The present disclosure generally relates to a floating point multiplier circuit in a processor, and more particularly to a floating point multiplier circuit using a merged compressor flop circuit.
Modern processors, such as central processing units (“CPU's”) and graphical processing units (“GPU's”), are generally capable of implementing a floating point multiplication calculation. The term floating point refers to the fact that the radix point (decimal point, or, more commonly in computers, binary point) can “float”; that is, it can be placed anywhere relative to the significant digits of the number. Floating point calculations typically take at least three clock cycles for the processor to perform. Furthermore, the processor requires large numbers of circuit elements to perform the floating point calculation which can take up a large amount of space on the processor and can use a large amount of power.
In order to improve the performance of a floating point calculation in a processor, as well as to reduce the area required by the floating point multiplier and reduce the amount of power consumed thereby, a merged compressor flip-flop circuit is used.

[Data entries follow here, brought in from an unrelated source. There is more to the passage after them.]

-- ==== Sys2Proof/Machine/Ppu.lean ====
section
/-! DEFINITION. The picture unit (61_ppu.md): its bus, its eight registers, the dot state machine and pixel composition.
The NMI edge latch of R810, which a rising NMI request sets, stands here because both a register write and a dot raise it. -/

namespace Sys2Proof.Machine

namespace State

/-- Replace the picture unit. -/
def setPpu (s : State) (p : Ppu) : State := { s with ppu := p }

/-! ## The PPU bus (R910 to R914) -/

/-- The palette entry an address in $3F00-$3FFF reaches (R913): the sprite backdrops mirror the background ones. -/
def palIndex (a : Nat) : Nat :=
  let i := a % 0x20
  if i = 0x10 ∨ i = 0x14 ∨ i = 0x18 ∨ i = 0x1C then i - 0x10 else i

/-- `PpuRead(a)` (R910 to R913). -/
def ppuRead (s : State) (addr : Nat) : Byte :=
  let a := addr % 0x4000
  if a < 0x2000 then s.chrByte (s.chrIndex a)
  else if a < 0x3F00 then s.ntByte (s.ntIndex a)
  else s.palByte (palIndex a)

/-- `PpuWrite(a, b)` (R910 to R913). -/
def ppuWrite (s : State) (addr : Nat) (b : Byte) : State :=
  let a := addr % 0x4000
  if a < 0x2000 then s.setChr (s.chrIndex a) b
  else if a < 0x3F00 then s.setNt (s.ntIndex a) b
  else s.setPal (palIndex a) b

/-! ## The NMI request and its edge -/

/-- `OnNmiEdge()` (R810): an edge a hijack has already taken is absorbed, any other is latched. -/
def onNmiEdge (s : State) : State :=
  if s.nmiConsumedAhead then { s with nmiConsumedAhead := false } else { s with nmiPending := true }

/-- Drive the NMI-request signal; a change from 0 to 1 is an edge (R810). -/
def setNmiRequest (s : State) (r : Bool) : State :=
  let s' := s.setPpu { s.ppu with nmiRequest := r }
  if !s.ppu.nmiRequest && r then s'.onNmiEdge else s'

end State

/-! ## Registers (R920 to R929) -/

/-- The amount `v` advances by on a $2007 access (R927). -/
def Ppu.increment (p : Ppu) : BitVec 15 := if p.ctrl.getLsbD 2 then 32 else 1

/-- "Rendering enabled": either mask bit (R923). -/
def Ppu.rendering (p : Ppu) : Bool := p.mask.getLsbD 3 || p.mask.getLsbD 4

/-- The three status bits at their places (R922). -/
def Ppu.statusByte (p : Ppu) : Byte :=
  (if p.vblank then 0x80 else 0) ||| (if p.spriteZero then 0x40 else 0) ||| (if p.overflow then 0x20 else 0)

/-- The loopy address as a number. -/
def Ppu.busAddr (p : Ppu) : Nat := p.v.toNat % 0x4000

namespace State

/-- PPUSTATUS read (R922). -/
def readStatus (s : State) : Byte × State :=
  (s.ppu.statusByte ||| (s.openBus &&& 0x1F), s.setPpu { s.ppu with vblank := false, w := false })

/-- PPUDATA read (R927): buffered below $3F00, immediate in the palette, whose buffer takes the nametable byte below. -/
def readData (s : State) : Byte × State :=
  let a := s.ppu.busAddr
  let v' := s.ppu.v + s.ppu.increment
  if a < 0x3F00 then (s.ppu.readBuffer, s.setPpu { s.ppu with readBuffer := s.ppuRead a, v := v' })
  else (s.ppuRead a, s.setPpu { s.ppu with readBuffer := s.ppuRead (a - 0x1000), v := v' })

/-- `PpuRegRead(r)` (R920): write-only registers return the open-bus latch (R929). -/
def ppuRegRead (s : State) (r : Nat) : Byte × State :=
  match r with
  | 2 => s.readStatus
  | 4 => (s.oamByte s.ppu.oamAddr, s)
  | 7 => s.readData
  | _ => (s.openBus, s)

/-- PPUCTRL write (R921). -/
def writeCtrl (s : State) (b : Byte) : State :=
  let t' := (s.ppu.t &&& ~~~0x0C00#15) ||| ((b &&& 0x03).setWidth 15 <<< 10)
  let s' := s.setPpu { s.ppu with ctrl := b, t := t' }
  if s.params.nmiOnEnable then s'.setNmiRequest (b.getLsbD 7 && s.ppu.vblank) else s'

/-- PPUSCROLL write (R926). -/
def writeScroll (s : State) (b : Byte) : State :=
  let w15 : BitVec 15 := b.setWidth 15
  if s.ppu.w then
    s.setPpu { s.ppu with
      t := (s.ppu.t &&& ~~~0x73E0#15) ||| ((w15 &&& 0x07) <<< 12) ||| ((w15 &&& 0xF8) <<< 2), w := false }
  else
    s.setPpu { s.ppu with
      t := (s.ppu.t &&& ~~~0x001F#15) ||| (w15 >>> 3), x := b.extractLsb' 0 3, w := true }

/-- PPUADDR write (R928). -/
def writeAddr (s : State) (b : Byte) : State :=
  let w15 : BitVec 15 := b.setWidth 15
  if s.ppu.w then
    let t' := (s.ppu.t &&& 0x7F00) ||| w15
    s.setPpu { s.ppu with t := t', v := t', w := false }
  else s.setPpu { s.ppu with t := (s.ppu.t &&& 0x00FF) ||| ((w15 &&& 0x3F) <<< 8), w := true }

/-- OAMDATA write (R925). -/
def writeOam (s : State) (b : Byte) : State :=
  let s' := s.setOam s.ppu.oamAddr b
  s'.setPpu { s'.ppu with oamAddr := s.ppu.oamAddr + 1 }

/-- PPUDATA write (R927). -/
def writeData (s : State) (b : Byte) : State :=
  let s' := s.ppuWrite s.ppu.busAddr b
  s'.setPpu { s'.ppu with v := s.ppu.v + s.ppu.increment }

/-- `PpuRegWrite(r, b)` (R920); register 2 ignores writes (R929). -/
def ppuRegWrite (s : State) (r : Nat) (b : Byte) : State :=
  match r with
  | 0 => s.writeCtrl b
  | 1 => s.setPpu { s.ppu with mask := b }
  | 3 => s.setPpu { s.ppu with oamAddr := b }
  | 4 => s.writeOam b
  | 5 => s.writeScroll b
  | 6 => s.writeAddr b
  | 7 => s.writeData b
  | _ => s

end State

/-! ## Scroll arithmetic (R934 to R937) -/

/-- `IncCoarseX` (R934). -/
def incCoarseX (v : BitVec 15) : BitVec 15 :=
  if v &&& 0x001F = 31 then (v &&& ~~~0x001F#15) ^^^ 0x0400 else v + 1

/-- `IncY` (R935). -/
def incY (v : BitVec 15) : BitVec 15 :=
  if v &&& 0x7000 ≠ 0x7000 then v + 0x1000
  else
    let v0 := v &&& ~~~0x7000#15
    let cy := (v0 >>> 5) &&& 0x1F
    if cy = 29 then (v0 ^^^ 0x0800) &&& ~~~0x03E0#15
    else if cy = 31 then v0 &&& ~~~0x03E0#15
    else (v0 &&& ~~~0x03E0#15) ||| ((cy + 1) <<< 5)

/-- `CopyX` (R936). -/
def copyX (v t : BitVec 15) : BitVec 15 := (v &&& ~~~0x041F#15) ||| (t &&& 0x041F)

/-- `CopyY` (R937). -/
def copyY (v t : BitVec 15) : BitVec 15 := (v &&& ~~~0x7BE0#15) ||| (t &&& 0x7BE0)

/-! ## Background fetches (R931 to R933) -/

/-- `Shift()` (R931). -/
def Ppu.shiftAll (p : Ppu) : Ppu :=
  { p with bgLo := p.bgLo <<< 1, bgHi := p.bgHi <<< 1, atLo := p.atLo <<< 1, atHi := p.atHi <<< 1 }

/-- `LoadShifters()` (R931). -/
def Ppu.loadShifters (p : Ppu) : Ppu :=
  { p with
    bgLo := (p.bgLo &&& 0xFF00) ||| p.ptLo.setWidth 16
    bgHi := (p.bgHi &&& 0xFF00) ||| p.ptHi.setWidth 16
    atLo := (p.atLo &&& 0xFF00) ||| (if p.atLatch.getLsbD 0 then 0x00FF else 0)
    atHi := (p.atHi &&& 0xFF00) ||| (if p.atLatch.getLsbD 1 then 0x00FF else 0) }

/-- The nametable byte's address (R931). -/
def Ppu.ntAddr (p : Ppu) : Nat := (0x2000#15 ||| (p.v &&& 0x0FFF)).toNat

/-- The attribute byte's address (R932). -/
def attributeAddr (v : BitVec 15) : Nat :=
  (0x23C0#15 ||| (v &&& 0x0C00) ||| ((v >>> 4) &&& 0x38) ||| ((v >>> 2) &&& 0x07)).toNat

/-- The quadrant of an attribute byte (R932). -/
def attributeQuadrant (v : BitVec 15) (b : Byte) : Byte :=
  let b1 := if v.getLsbD 6 then b >>> 4 else b
  let b2 := if v.getLsbD 1 then b1 >>> 2 else b1
  b2 &&& 0x03

/-- `PatternAddr()` (R933). -/
def Ppu.patternAddr (p : Ppu) : Nat :=
  (if p.ctrl.getLsbD 4 then 0x1000 else 0) + p.ntLatch.toNat * 16 + p.v.toNat / 0x1000

namespace State

/-- The fetch of R930's `case (d - 1) mod 8`, after the shift. -/
def fetchStep (s : State) (k : Nat) : State :=
  match k with
  | 0 => s.setPpu { s.ppu.loadShifters with ntLatch := s.ppuRead s.ppu.ntAddr }
  | 2 => s.setPpu { s.ppu with atLatch := attributeQuadrant s.ppu.v (s.ppuRead (attributeAddr s.ppu.v)) }
  | 4 => s.setPpu { s.ppu with ptLo := s.ppuRead s.ppu.patternAddr }
  | 6 => s.setPpu { s.ppu with ptHi := s.ppuRead (s.ppu.patternAddr + 8) }
  | 7 => s.setPpu { s.ppu with v := incCoarseX s.ppu.v }
  | _ => s

/-- The background part of a dot (R930, R931, R935 to R937), on a rendering scanline with rendering enabled. -/
def background (s : State) (sl d : Nat) : State :=
  let s1 := if (2 ≤ d ∧ d ≤ 257) ∨ (321 ≤ d ∧ d ≤ 337) then (s.setPpu s.ppu.shiftAll).fetchStep ((d - 1) % 8) else s
  let s2 := if d = 256 then s1.setPpu { s1.ppu with v := incY s1.ppu.v } else s1
  let s3 := if d = 257 then s2.setPpu { s2.ppu with v := copyX s2.ppu.v s2.ppu.t } else s2
  if sl = 261 ∧ 280 ≤ d ∧ d ≤ 304 then s3.setPpu { s3.ppu with v := copyY s3.ppu.v s3.ppu.t } else s3

/-! ## Pixel composition (R960 to R965) -/

/-- `BackgroundPixel(px)` (R961): pattern bits and palette; zero pattern bits are transparent. -/
def backgroundPixel (s : State) (px : Nat) : Nat × Nat :=
  let p := s.ppu
  if !p.mask.getLsbD 3 || (s.params.clipLeft && !p.mask.getLsbD 1 && decide (px < 8)) then (0, 0)
  else
    let k := 15 - p.x.toNat
    ((p.bgHi.getLsbD k).toNat * 2 + (p.bgLo.getLsbD k).toNat, (p.atHi.getLsbD k).toNat * 2 + (p.atLo.getLsbD k).toNat)

end State

/-- A sprite's opaque pixel (R962). -/
structure SpriteDot where
  pattern : Nat
  palette : Nat
  behind : Bool
  zero : Bool
  deriving DecidableEq, Repr

/-- The pattern address of a sprite row (R962). -/
def spriteAddr (tall table1 : Bool) (tile : Byte) (row : Nat) : Nat :=
  if tall then
    (tile &&& 1).toNat * 0x1000 + (tile &&& 0xFE).toNat * 16 + (if 8 ≤ row then 16 else 0) + row % 8
  else (if table1 then 0x1000 else 0) + tile.toNat * 16 + row

namespace State

/-- The pixel of OAM entry `i` at a position, when its box holds the position and its pattern bit is not 0 (R962). -/
def spriteAt (s : State) (px py i : Nat) : Option SpriteDot :=
  let e := BitVec.ofNat 8 (4 * i)
  let sy := (s.oamByte e).toNat + s.params.spriteYOffset
  let tile := s.oamByte (e + 1)
  let att := s.oamByte (e + 2)
  let sx := (s.oamByte (e + 3)).toNat
  let tall := s.ppu.ctrl.getLsbD 5
  let h := if tall then 16 else 8
  if sy ≤ py ∧ py < sy + h ∧ sx ≤ px ∧ px < sx + 8 then
    let row := if att.getLsbD 7 then h - 1 - (py - sy) else py - sy
    let col := if att.getLsbD 6 then 7 - (px - sx) else px - sx
    let a := spriteAddr tall (s.ppu.ctrl.getLsbD 3) tile row
    let pat := ((s.ppuRead (a + 8)).getLsbD (7 - col)).toNat * 2 + ((s.ppuRead a).getLsbD (7 - col)).toNat
    if pat = 0 then none else some ⟨pat, 4 + (att &&& 3).toNat, att.getLsbD 5, i == 0⟩
  else none

/-- `SpritePixel(px, py)` (R962, R963): the first entry in index order with an opaque pixel. -/
def spritePixel (s : State) (px py : Nat) : Option SpriteDot :=
  if !s.ppu.mask.getLsbD 4 || (s.params.clipLeft && !s.ppu.mask.getLsbD 2 && decide (px < 8)) then none
  else (List.range 64).findSome? (s.spriteAt px py)

/-- The palette address a pixel resolves to (R960). -/
def pixelAddr (bg : Nat × Nat) (sp : Option SpriteDot) : Nat :=
  match sp with
  | none => if bg.1 = 0 then 0x3F00 else 0x3F00 + bg.2 * 4 + bg.1
  | some d =>
    if bg.1 = 0 ∨ !d.behind then 0x3F00 + d.palette * 4 + d.pattern else 0x3F00 + bg.2 * 4 + bg.1

/-- Whether a pixel sets sprite-zero hit (R960, R964). -/
def hitsSpriteZero (s : State) (bg : Nat × Nat) (sp : Option SpriteDot) (px : Nat) : Bool :=
  decide (bg.1 ≠ 0) && (sp.map (·.zero)).getD false && s.ppu.mask.getLsbD 3 && s.ppu.mask.getLsbD 4 && decide (px ≠ 255)

/-- `EmitPixel(px, py)` (R960, R965). -/
def emitPixel (s : State) (px py : Nat) : State :=
  let bg := s.backgroundPixel px
  let sp := s.spritePixel px py
  let idx := (s.ppuRead (pixelAddr bg sp)).setWidth 6
  (s.setPpu { s.ppu with spriteZero := s.ppu.spriteZero || s.hitsSpriteZero bg sp px }).emit
    (.setPixel px py idx (Config.rgbPalette idx))

/-! ## One dot (R930) -/

/-- Pre-render clear: scanline 261, dot 1 (R951), 6820 dots after `vblankStart` (DEDUCED, log 25, where R952 counts 6821). -/
def preRender (s : State) (sl d : Nat) : State :=
  if sl = 261 ∧ d = 1 then
    (s.setPpu { s.ppu with vblank := false, spriteZero := false, overflow := false }).setNmiRequest false
  else s

/-- The background part, when the scanline renders and rendering is enabled (R930, D37). -/
def renderBackground (s : State) (sl d : Nat) (render : Bool) : State :=
  if (sl ≤ 239 ∨ sl = 261) ∧ render then s.background sl d else s

/-- Vertical blank begins: scanline 241, dot 1 (R950). -/
def vblankStart (s : State) (sl d : Nat) : State :=
  if sl = 241 ∧ d = 1 then
    let s1 := s.setPpu { s.ppu with vblank := true }
    (if s1.ppu.ctrl.getLsbD 7 then s1.setNmiRequest true else s1).emit .frameReady
  else s

/-- The pixel of dots 1 to 256 of a visible scanline (R960). -/
def renderPixel (s : State) (sl d : Nat) : State :=
  if sl ≤ 239 ∧ 1 ≤ d ∧ d ≤ 256 then s.emitPixel (d - 1) sl else s

/-- Advance the position (R901, R930). -/
def advanceDot (s : State) (sl d : Nat) : State :=
  if d + 1 = 341 then
    if sl + 1 = 262 then (s.setPpu { s.ppu with dot := 0, scanline := 0 }).emit .frameComplete
    else s.setPpu { s.ppu with dot := 0, scanline := sl + 1 }
  else s.setPpu { s.ppu with dot := d + 1 }

/-- `PpuTick()` (R900, R930): exactly one dot, the steps in the order of D64. -/
def ppuTick (s : State) : State :=
  let sl := s.ppu.scanline
  let d := s.ppu.dot
  let render := s.ppu.rendering
  ((((s.preRender sl d).renderBackground sl d render).vblankStart sl d).renderPixel sl d).advanceDot sl d

/-- `NmiEdgeWithin(n)` (R824): NMI-on-vblank is enabled, the request is low, and scanline 241, dot 1 is among the next
`3 * n` dots. -/
def nmiEdgeWithin (s : State) (n : Nat) : Bool :=
  s.ppu.ctrl.getLsbD 7 && !s.ppu.nmiRequest &&
    decide ((241 * 341 + 1 + 89342 - (s.ppu.scanline * 341 + s.ppu.dot)) % 89342 < 3 * n)

end State

end Sys2Proof.Machine
end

A merged compressor flip-flop circuit is provided, the merged compressor flip-flop circuit includes a compressor circuit having a front-end and a back-end, the front-end configured to receive four input bits and to output a first carry-bit to a back-end of a second compressor circuit, the front end further configured to output intermediate sum signals to the back-end of the compressor circuit, the back-end configured to receive the intermediate sum signals from the front-end and further configured to receive a second carry-bit from a front-end of a third compressor circuit, the back-end further configured to output a sum-bit and a third carry-bit based upon the intermediate sum signals and the second carry-bit, and a flip-flop circuit configure to receive the sum-bit and third carry-bit and to store the sum-bit and third carry-bit, wherein the back-end of the compressor circuit directly drives the sum-bit and third carry-bit into the flip-flop circuit.
A processor including a floating point multiplier circuit is provided. The processor includes a plurality of merged compressor latch circuits. Each of the merged compressor latch circuits include a compressor circuit comprising a front-end and a back-end, the front-end configured to receive four input bits and to output a first carry-bit to a back-end of a compressor circuit in a second merged compressor latch circuit, the front end further configured to output intermediate sum signals to the back-end of the compressor circuit, the back-end configured to receive the intermediate sum signals from the front-end and further configured to receive a second carry-bit from a front-end of a compressor circuit of a third merged compressor latch circuit, the back-end further configured to output a sum-bit and a third carry-bit based upon the intermediate sum signals and the second carry-bit, and a latch circuit configure to receive the sum-bit and third carry-bit and to store the sum-bit and third carry-bit, wherein the back-end of the compressor circuit directly drives the sum-bit and third carry-bit into the latch circuit.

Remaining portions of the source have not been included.